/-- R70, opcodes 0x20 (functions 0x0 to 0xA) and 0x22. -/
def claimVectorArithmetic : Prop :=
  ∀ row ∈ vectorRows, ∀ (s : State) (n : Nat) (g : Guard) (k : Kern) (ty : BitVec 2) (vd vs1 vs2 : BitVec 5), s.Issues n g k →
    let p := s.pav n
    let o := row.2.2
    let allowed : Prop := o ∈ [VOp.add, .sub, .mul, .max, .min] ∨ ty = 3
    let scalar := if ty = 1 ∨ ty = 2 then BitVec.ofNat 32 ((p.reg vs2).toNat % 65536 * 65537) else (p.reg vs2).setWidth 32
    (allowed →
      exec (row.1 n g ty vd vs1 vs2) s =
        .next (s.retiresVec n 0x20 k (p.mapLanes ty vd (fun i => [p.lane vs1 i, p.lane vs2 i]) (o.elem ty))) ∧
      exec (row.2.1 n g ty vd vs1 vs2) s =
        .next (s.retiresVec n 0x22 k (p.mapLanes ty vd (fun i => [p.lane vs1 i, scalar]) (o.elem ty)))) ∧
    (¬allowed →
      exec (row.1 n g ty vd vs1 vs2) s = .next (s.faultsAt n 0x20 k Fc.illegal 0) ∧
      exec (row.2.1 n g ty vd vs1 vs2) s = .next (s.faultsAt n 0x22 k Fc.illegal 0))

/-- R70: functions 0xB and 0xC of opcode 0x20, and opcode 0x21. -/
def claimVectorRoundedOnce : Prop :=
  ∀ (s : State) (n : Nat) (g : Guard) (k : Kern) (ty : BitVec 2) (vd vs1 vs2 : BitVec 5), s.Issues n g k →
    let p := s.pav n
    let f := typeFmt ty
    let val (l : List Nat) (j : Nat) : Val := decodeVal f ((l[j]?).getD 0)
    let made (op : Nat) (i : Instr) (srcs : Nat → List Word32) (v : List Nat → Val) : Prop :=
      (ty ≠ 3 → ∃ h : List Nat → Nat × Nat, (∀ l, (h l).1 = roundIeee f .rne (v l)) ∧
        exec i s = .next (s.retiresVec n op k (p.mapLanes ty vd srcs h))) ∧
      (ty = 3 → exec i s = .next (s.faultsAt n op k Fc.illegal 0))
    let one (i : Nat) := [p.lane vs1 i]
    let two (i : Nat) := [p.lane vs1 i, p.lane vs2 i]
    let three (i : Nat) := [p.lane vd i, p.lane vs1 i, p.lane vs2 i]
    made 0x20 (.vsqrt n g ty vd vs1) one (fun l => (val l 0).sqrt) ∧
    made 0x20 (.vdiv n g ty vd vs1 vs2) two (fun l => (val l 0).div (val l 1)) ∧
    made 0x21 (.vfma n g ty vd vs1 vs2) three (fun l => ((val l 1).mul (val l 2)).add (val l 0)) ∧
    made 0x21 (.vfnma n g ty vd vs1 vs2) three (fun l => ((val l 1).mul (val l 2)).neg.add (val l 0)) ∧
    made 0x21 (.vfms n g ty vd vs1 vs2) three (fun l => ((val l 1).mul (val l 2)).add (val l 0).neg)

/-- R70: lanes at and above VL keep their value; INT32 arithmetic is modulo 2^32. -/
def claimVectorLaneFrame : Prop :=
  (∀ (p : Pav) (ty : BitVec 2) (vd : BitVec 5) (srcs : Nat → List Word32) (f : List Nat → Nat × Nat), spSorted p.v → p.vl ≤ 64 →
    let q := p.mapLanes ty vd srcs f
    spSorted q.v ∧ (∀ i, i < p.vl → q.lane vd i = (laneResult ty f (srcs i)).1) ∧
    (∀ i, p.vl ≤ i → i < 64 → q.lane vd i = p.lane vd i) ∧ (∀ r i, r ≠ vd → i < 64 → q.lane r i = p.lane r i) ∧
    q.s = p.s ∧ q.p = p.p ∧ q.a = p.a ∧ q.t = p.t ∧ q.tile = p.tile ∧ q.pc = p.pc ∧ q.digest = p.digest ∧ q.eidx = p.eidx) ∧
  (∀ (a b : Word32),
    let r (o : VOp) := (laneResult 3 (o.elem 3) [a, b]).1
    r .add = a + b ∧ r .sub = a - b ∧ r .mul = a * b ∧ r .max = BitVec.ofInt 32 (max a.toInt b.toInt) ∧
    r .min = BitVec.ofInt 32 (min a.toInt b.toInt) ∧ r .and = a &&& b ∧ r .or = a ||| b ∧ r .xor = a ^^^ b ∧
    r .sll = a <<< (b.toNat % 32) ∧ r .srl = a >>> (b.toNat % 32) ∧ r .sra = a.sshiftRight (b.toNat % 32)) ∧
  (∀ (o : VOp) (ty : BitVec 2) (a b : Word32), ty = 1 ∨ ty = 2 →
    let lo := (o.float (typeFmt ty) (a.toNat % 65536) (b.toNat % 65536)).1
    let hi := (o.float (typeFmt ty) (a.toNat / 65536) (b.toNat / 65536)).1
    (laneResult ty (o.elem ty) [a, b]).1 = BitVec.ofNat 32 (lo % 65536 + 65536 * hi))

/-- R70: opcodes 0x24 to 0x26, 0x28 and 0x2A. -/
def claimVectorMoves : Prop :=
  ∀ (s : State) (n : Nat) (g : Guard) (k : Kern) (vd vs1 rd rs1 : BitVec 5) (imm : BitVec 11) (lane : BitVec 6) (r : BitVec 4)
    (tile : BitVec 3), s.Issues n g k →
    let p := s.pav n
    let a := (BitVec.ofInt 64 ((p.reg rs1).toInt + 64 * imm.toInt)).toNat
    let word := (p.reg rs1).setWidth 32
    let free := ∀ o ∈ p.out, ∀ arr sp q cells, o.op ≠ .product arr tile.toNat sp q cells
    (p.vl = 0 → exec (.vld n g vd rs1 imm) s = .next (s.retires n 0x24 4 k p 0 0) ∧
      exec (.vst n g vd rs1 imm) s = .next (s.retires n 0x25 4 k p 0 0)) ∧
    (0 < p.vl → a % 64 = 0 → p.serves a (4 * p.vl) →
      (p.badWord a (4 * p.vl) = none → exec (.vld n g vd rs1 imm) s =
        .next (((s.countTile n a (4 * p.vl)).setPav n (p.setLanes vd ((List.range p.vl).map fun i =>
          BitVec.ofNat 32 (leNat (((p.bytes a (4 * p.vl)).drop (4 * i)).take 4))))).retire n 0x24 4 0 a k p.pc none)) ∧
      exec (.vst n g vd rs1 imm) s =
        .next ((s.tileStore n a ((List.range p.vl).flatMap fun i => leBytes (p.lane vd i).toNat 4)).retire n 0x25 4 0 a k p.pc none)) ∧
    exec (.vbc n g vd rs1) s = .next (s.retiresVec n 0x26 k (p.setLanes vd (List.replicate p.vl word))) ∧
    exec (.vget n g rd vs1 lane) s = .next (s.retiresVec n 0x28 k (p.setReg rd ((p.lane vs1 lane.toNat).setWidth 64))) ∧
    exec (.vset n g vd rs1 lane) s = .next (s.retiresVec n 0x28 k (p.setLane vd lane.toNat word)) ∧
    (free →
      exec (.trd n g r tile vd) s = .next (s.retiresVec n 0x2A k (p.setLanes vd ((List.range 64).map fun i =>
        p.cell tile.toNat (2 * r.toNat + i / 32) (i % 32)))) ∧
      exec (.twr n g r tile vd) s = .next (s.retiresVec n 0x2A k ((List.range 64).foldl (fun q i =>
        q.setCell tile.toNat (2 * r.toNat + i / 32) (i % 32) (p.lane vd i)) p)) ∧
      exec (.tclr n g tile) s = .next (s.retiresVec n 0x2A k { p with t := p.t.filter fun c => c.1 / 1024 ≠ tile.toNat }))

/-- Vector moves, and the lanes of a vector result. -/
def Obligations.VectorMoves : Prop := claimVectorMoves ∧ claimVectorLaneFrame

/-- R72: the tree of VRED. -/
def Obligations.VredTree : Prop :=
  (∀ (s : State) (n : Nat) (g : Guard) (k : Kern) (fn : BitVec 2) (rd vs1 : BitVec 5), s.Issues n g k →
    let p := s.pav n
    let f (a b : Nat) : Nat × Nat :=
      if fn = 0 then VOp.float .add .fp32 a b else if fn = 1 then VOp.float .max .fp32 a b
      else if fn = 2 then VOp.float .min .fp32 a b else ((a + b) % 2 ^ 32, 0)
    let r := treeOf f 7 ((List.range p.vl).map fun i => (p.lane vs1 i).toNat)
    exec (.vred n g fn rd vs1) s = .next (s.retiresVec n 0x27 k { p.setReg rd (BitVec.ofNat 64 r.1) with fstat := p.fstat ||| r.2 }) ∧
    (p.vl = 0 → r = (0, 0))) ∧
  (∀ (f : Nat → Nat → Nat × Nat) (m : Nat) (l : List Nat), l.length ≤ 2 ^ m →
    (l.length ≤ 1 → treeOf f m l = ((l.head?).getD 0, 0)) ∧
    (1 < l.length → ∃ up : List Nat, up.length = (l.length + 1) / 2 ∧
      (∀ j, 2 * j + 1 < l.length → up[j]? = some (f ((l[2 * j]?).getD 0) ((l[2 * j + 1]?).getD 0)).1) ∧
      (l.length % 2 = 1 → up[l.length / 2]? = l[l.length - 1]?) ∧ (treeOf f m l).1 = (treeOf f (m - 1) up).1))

^^^^^^^^

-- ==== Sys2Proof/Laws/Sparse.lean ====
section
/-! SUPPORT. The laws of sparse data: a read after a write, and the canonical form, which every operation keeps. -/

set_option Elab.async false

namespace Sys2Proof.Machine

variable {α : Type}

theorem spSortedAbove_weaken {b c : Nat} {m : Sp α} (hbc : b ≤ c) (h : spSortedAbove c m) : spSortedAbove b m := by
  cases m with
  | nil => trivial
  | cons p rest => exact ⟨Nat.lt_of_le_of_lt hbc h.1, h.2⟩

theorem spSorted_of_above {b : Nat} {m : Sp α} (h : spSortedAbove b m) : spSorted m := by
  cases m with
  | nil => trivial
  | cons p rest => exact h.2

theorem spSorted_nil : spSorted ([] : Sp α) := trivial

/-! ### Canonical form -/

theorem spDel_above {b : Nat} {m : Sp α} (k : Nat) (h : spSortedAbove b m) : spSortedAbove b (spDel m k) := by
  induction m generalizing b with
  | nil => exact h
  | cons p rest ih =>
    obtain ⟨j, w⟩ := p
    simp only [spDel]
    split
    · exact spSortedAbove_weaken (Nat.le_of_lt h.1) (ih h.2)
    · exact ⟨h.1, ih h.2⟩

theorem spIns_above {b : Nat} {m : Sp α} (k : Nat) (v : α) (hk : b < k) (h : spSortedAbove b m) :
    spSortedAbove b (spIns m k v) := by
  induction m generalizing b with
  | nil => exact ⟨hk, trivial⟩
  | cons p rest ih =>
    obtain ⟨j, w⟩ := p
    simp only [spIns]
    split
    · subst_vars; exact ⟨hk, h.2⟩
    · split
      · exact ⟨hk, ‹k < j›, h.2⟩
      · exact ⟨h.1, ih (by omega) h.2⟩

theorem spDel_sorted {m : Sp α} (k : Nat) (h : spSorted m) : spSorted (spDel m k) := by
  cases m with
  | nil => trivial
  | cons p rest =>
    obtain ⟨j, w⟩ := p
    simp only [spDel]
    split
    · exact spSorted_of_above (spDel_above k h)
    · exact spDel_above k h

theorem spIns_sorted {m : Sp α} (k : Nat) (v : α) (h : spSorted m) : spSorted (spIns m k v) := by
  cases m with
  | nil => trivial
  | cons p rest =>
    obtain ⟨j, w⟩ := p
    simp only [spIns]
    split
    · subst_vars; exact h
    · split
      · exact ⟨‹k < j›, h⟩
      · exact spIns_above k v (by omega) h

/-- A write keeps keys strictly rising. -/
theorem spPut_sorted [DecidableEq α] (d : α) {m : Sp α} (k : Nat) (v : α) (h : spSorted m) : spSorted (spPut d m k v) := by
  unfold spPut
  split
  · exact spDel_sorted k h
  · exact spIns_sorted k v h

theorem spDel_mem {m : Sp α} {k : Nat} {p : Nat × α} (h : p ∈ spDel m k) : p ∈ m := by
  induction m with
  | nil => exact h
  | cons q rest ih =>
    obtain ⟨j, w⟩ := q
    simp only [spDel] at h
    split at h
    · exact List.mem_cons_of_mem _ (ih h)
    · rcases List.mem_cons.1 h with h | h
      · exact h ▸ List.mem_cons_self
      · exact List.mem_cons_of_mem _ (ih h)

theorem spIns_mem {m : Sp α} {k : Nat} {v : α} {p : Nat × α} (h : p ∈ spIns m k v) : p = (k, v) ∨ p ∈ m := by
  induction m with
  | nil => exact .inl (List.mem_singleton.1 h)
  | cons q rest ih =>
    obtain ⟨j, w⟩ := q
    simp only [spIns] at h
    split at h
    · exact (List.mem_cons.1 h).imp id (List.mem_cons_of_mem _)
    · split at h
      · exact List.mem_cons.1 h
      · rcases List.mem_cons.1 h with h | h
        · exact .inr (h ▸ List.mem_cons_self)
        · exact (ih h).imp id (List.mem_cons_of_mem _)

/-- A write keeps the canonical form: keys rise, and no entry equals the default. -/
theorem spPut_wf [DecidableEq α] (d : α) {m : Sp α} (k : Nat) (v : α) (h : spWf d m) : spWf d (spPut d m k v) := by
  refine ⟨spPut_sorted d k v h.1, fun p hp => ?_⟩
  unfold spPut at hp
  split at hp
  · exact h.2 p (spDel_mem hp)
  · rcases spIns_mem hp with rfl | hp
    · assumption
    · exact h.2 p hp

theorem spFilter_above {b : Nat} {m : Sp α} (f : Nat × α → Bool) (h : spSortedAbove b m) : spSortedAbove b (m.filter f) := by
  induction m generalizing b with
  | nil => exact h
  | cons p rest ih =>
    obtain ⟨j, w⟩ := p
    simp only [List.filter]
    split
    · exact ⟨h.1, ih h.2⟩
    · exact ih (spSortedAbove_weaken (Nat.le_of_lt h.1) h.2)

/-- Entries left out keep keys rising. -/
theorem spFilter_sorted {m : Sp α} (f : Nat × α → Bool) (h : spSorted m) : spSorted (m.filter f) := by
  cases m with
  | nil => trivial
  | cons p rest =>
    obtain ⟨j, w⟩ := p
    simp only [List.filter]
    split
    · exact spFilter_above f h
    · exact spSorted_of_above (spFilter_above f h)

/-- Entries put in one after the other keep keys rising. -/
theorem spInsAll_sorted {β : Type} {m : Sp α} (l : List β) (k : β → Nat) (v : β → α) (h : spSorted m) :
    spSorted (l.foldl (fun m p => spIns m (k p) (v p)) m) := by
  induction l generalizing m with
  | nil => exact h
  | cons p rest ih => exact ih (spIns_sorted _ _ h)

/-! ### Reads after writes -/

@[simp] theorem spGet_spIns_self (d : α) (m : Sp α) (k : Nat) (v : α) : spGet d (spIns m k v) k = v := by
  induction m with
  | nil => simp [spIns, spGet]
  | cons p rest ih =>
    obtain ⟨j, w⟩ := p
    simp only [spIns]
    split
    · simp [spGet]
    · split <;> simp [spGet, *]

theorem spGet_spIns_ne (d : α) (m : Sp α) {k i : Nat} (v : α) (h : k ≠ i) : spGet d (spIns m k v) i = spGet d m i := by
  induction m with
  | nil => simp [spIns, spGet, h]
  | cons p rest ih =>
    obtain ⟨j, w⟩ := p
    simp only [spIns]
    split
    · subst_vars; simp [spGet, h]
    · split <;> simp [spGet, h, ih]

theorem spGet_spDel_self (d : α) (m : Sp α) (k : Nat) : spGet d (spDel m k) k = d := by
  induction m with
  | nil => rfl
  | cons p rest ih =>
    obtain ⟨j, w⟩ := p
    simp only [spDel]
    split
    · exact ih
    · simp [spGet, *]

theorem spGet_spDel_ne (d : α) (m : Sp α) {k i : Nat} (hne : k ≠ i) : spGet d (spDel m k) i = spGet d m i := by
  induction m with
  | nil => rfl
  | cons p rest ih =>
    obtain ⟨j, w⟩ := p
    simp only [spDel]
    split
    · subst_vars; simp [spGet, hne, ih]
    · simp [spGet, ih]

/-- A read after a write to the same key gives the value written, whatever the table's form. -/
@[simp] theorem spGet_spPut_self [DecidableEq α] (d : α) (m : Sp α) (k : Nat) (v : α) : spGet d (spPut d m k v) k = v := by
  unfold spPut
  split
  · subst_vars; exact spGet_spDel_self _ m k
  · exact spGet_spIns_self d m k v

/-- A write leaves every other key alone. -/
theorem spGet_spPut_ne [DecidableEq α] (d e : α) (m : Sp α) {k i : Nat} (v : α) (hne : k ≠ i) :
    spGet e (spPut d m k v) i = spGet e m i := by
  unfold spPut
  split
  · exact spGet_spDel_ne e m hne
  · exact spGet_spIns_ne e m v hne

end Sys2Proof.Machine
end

^^^^^^^^

**Task to complete**
In the listing above, find the line containing "and 0x22. -/" and the line containing "let three (i", then retype both and every line between them exactly, with nothing else.

**Written response**
/-- R70, opcodes 0x20 (functions 0x0 to 0xA) and 0x22. -/
def claimVectorArithmetic : Prop :=
  ∀ row ∈ vectorRows, ∀ (s : State) (n : Nat) (g : Guard) (k : Kern) (ty : BitVec 2) (vd vs1 vs2 : BitVec 5), s.Issues n g k →
    let p := s.pav n
    let o := row.2.2
    let allowed : Prop := o ∈ [VOp.add, .sub, .mul, .max, .min] ∨ ty = 3
    let scalar := if ty = 1 ∨ ty = 2 then BitVec.ofNat 32 ((p.reg vs2).toNat % 65536 * 65537) else (p.reg vs2).setWidth 32
    (allowed →
      exec (row.1 n g ty vd vs1 vs2) s =
        .next (s.retiresVec n 0x20 k (p.mapLanes ty vd (fun i => [p.lane vs1 i, p.lane vs2 i]) (o.elem ty))) ∧
      exec (row.2.1 n g ty vd vs1 vs2) s =
        .next (s.retiresVec n 0x22 k (p.mapLanes ty vd (fun i => [p.lane vs1 i, scalar]) (o.elem ty)))) ∧
    (¬allowed →
      exec (row.1 n g ty vd vs1 vs2) s = .next (s.faultsAt n 0x20 k Fc.illegal 0) ∧
      exec (row.2.1 n g ty vd vs1 vs2) s = .next (s.faultsAt n 0x22 k Fc.illegal 0))

/-- R70: functions 0xB and 0xC of opcode 0x20, and opcode 0x21. -/
def claimVectorRoundedOnce : Prop :=
  ∀ (s : State) (n : Nat) (g : Guard) (k : Kern) (ty : BitVec 2) (vd vs1 vs2 : BitVec 5), s.Issues n g k →
    let p := s.pav n
    let f := typeFmt ty
    let val (l : List Nat) (j : Nat) : Val := decodeVal f ((l[j]?).getD 0)
    let made (op : Nat) (i : Instr) (srcs : Nat → List Word32) (v : List Nat → Val) : Prop :=
      (ty ≠ 3 → ∃ h : List Nat → Nat × Nat, (∀ l, (h l).1 = roundIeee f .rne (v l)) ∧
        exec i s = .next (s.retiresVec n op k (p.mapLanes ty vd srcs h))) ∧
      (ty = 3 → exec i s = .next (s.faultsAt n op k Fc.illegal 0))
    let one (i : Nat) := [p.lane vs1 i]
    let two (i : Nat) := [p.lane vs1 i, p.lane vs2 i]
    let three (i : Nat) := [p.lane vd i, p.lane vs1 i, p.lane vs2 i]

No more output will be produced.